/-- The headers of both neighbours are used up. -/
def State.dropHeaders (s : State) (k : Nat) (c : Cmd) : State :=
  s.modColl k fun e => { e with hdrs := eraseKV (eraseKV e.hdrs (2 * rankStrip c.ranks (c.rankBefore 1))) (2 * rankStrip c.ranks (c.rankAfter 1) + 1) }

/-- The engine of a rank on this module runs the same collective, its headers exchanged. -/
def State.sameColl (s : State) (c : Cmd) (i : Nat) : Bool :=
  (s.collEngine (rankStrip c.ranks i)).exchanged && (s.collHead (rankStrip c.ranks i)).map (·.header) == some c.header

/-- The way of the hop to the next rank (R383): the module its units are sent to, itself or the first relay rank's that a lane group leads to,
and that lane group; none within the module. -/
def State.hopPath (s : State) (c : Cmd) : Option (Nat × Option Nat) :=
  let m := rankModule c.ranks (c.rankAfter 1)
  if m = s.xlat.xmod then some (m, none)
  else (m :: (List.range (gNrl c.grp)).map fun i => rankModule c.ranks (gRelay c.grp i)).findSome? fun k =>
    (s.groupToward c.part k).map fun g => (k, some g)

/-- A unit goes out on its hop's lane group. -/
def State.sendHop (s : State) (k : Nat) (c : Cmd) : State :=
  match s.hopPath c with
  | some (m, some g) => (s.sendBytes { part := c.part, tid := c.tid, mod := m, kind := 1 } g 64).modColl k fun e => { e with via := some g }
  | _ => s

/-- The lane group of a hop is lost: the units not acknowledged are sent again over the path that is left, and HTO counts from then (R383, R393);
with no path left the command fails. -/
def State.rerouteColl (s : State) (g k : Nat) : State :=
  match s.collHead k with
  | none => s
  | some c =>
    let e := s.collEngine k
    let hit := (e.via.map fun v => v == g || (s.subLink g).contains v).getD false
    if !hit || e.unacked.isEmpty then s
    else if (s.hopPath c).isNone then (s.cmdReport (.coll k) c 0x60 0 0).setHead (.coll k) (c.failed 0x60)
    else (e.unacked.foldl (fun (a : State) _ => a.sendHop k c) s).modColl k fun e => { e with lastOut := s.ns }

/-- A collective meets a fault; one that pauses it is told to its neighbours on other modules (R384). -/
def State.collFault (s : State) (k : Nat) (c : Cmd) (f : AccFault) : State :=
  let s1 := s.cmdFault (.coll k) c f
  if f.code = 0x10 then (s1.tellRank c (c.rankBefore 1) 1).tellRank c (c.rankAfter 1) 1 else s1

/-- A paused collective goes on: its hops, and its neighbours' hops with it, count their time from here, and neighbours on other modules are told
(R384). -/
def State.resumeHops (s : State) (k : Nat) (c : Cmd) : State :=
  let near (a : State) (i : Nat) (f : CollEngine → CollEngine) : State :=
    if rankModule c.ranks i = s.xlat.xmod then (if s.sameColl c i then a.modColl (rankStrip c.ranks i) f else a) else a.tellRank c i 1
  let s1 := s.modColl k fun e => { e with lastIn := s.ns, lastOut := s.ns }
  near (near s1 (c.rankBefore 1) fun e => { e with lastOut := s.ns }) (c.rankAfter 1) fun e => { e with lastIn := s.ns }

/-- A neighbour on another module says that it is paused, or that it goes on (R384). -/
def State.pauseTold (s : State) (k : Nat) (after on : Bool) : State :=
  s.modColl k fun e =>
    if after then { e with outPaused := on, lastOut := if on then e.lastOut else s.ns }
    else { e with inPaused := on, lastIn := if on then e.lastIn else s.ns }

/-! ### Own buffers -/

/-- Read bytes of a command's space, with poison. -/
def State.cmdRead (s : State) (q : QueueId) (c : Cmd) (va n : Nat) : State × Except AccFault (List Byte) :=
  match s.cmdPieces q c 1 .read (piecesOf va n) with
  | (s1, .error f) => (s1, .error f)
  | (s1, .ok ds) => (s1, if s1.psnPieces ds then .error poisonFault else .ok (s1.getPieces ds))

/-- Write bytes of a command's space, after every piece has passed. -/
def State.cmdWrite (s : State) (q : QueueId) (c : Cmd) (va : Nat) (bs : List Byte) : State × Option AccFault :=
  match s.cmdPieces q c 1 .write (piecesOf va bs.length) with
  | (s1, .error f) => (s1, some f)
  | (s1, .ok ds) => (s1.putPieces ds bs, none)

/-- Elements of a hop unit of reduce-scatter. -/
def Cmd.perHop (c : Cmd) : Nat := if c.f32 then 16 else 32

/-- B16 codes of bytes. -/
def codes16 (bs : List Byte) : List Nat := (List.range (bs.length / 2)).map fun i => ofBytes ((bs.drop (2 * i)).take 2)
def codes32 (bs : List Byte) : List Nat := (List.range (bs.length / 4)).map fun i => ofBytes ((bs.drop (4 * i)).take 4)

/-- A partial from a B16 element: itself, or widened exactly (R381). -/
def partialOf (f32 : Bool) (x : Nat) : Nat := if f32 then x * 65536 else x

/-- One addition of a partial and an element (R381). -/
def addPartial (f32 : Bool) (p x : Nat) : Nat :=
  if f32 then (fpF32.addV (fpF32.decode p) (fpF32.decode (x * 65536))).1 else (fpB16.addV (fpB16.decode p) (fpB16.decode x)).1

/-- The result of a partial (R381). -/
def resultOf (f32 : Bool) (p : Nat) : Nat := if f32 then (fpB16.fromFp .rne 0 (fpF32.decode p)).1 else p

def bytesOfCodes (n : Nat) (l : List Nat) : List Byte := l.flatMap (toBytes n)

/-- Address of unit `j` of chunk `r` of this rank's send buffer of reduce-scatter. -/
def Cmd.chunkAddr (c : Cmd) (r j : Nat) : Nat := wd c.c 5 + 2 * c.count * r + 2 * c.perHop * j

/-! ### Sending -/

/-- The bytes of outgoing unit `n`, when they are there (R380 to R382). -/
def State.outgoing (s : State) (k : Nat) (c : Cmd) (n : Nat) : State × Except AccFault (Option (List Byte)) :=
  let e := s.collEngine k
  let u := c.hopUnits
  let t := n / u
  let j := n % u
  let get (va len : Nat) (f : List Byte → List Byte) : State × Except AccFault (Option (List Byte)) :=
    match s.cmdRead (.coll k) c va len with
    | (s1, .ok bs) => (s1, .ok (some (f bs)))
    | (s1, .error g) => (s1, .error g)
  match c.op with
  | 0 =>
    if t = 0 then get (wd c.c 5 + 64 * j) 64 id
    else if t < e.step then get (wd c.c 6 + c.count * (t % 2) + 64 * j) 64 id
    else (s, .ok none)
  | 1 =>
    if t = 0 then get (c.chunkAddr (c.rankBefore 1) j) (2 * c.perHop) fun bs =>
      if c.f32 then bytesOfCodes 4 ((codes16 bs).map (partialOf true)) else bs
    else (s, .ok (look e.relayed n))
  | _ => if t = 0 then get (wd c.c 5 + 64 * j) 64 id else (s, .ok (look e.relayed n))

/-- Bytes delivered to the receive buffer: counted, credited and reported by the ticket. -/
def State.delivered (s : State) (k : Nat) (c : Cmd) (bytes : Nat) : State × Cmd :=
  let e := s.collEngine k
  let s1 := (s.count 4 0 { part := c.part, tid := c.tid } ((e.bytes + bytes) / 64 - e.bytes / 64)).modColl k fun e => { e with bytes := e.bytes + bytes }
  let (s2, c2) := s1.sendBar (.coll k) c false bytes
  (s2, { c2 with units := (e.bytes + bytes) / 64 })

/-- The command has ended: everything received, sent and acknowledged. -/
def State.collEnd (s : State) (k : Nat) : State :=
  match s.collCmd k with
  | none => s
  | some c =>
    let e := s.collEngine k
    let got := if c.op = 0 then decide (gNr c.grp ≤ e.step) else decide (c.hopTotal ≤ e.nextRecv)
    if got && decide (c.hopTotal ≤ e.nextSend) && e.unacked.isEmpty then s.setHead (.coll k) { c with done := true } else s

================================

Aim of the task: Everything above from the line containing "def State.collFault (s" through the line containing "if f.code = 0x10" must be copied exactly. Nothing outside that range belongs in the answer.

Solution:
def State.collFault (s : State) (k : Nat) (c : Cmd) (f : AccFault) : State :=
  let s1 := s.cmdFault (.coll k) c f
  if f.code = 0x10 then (s1.tellRank c (c.rankBefore 1) 1).tellRank c (c.rankAfter 1) 1 else s1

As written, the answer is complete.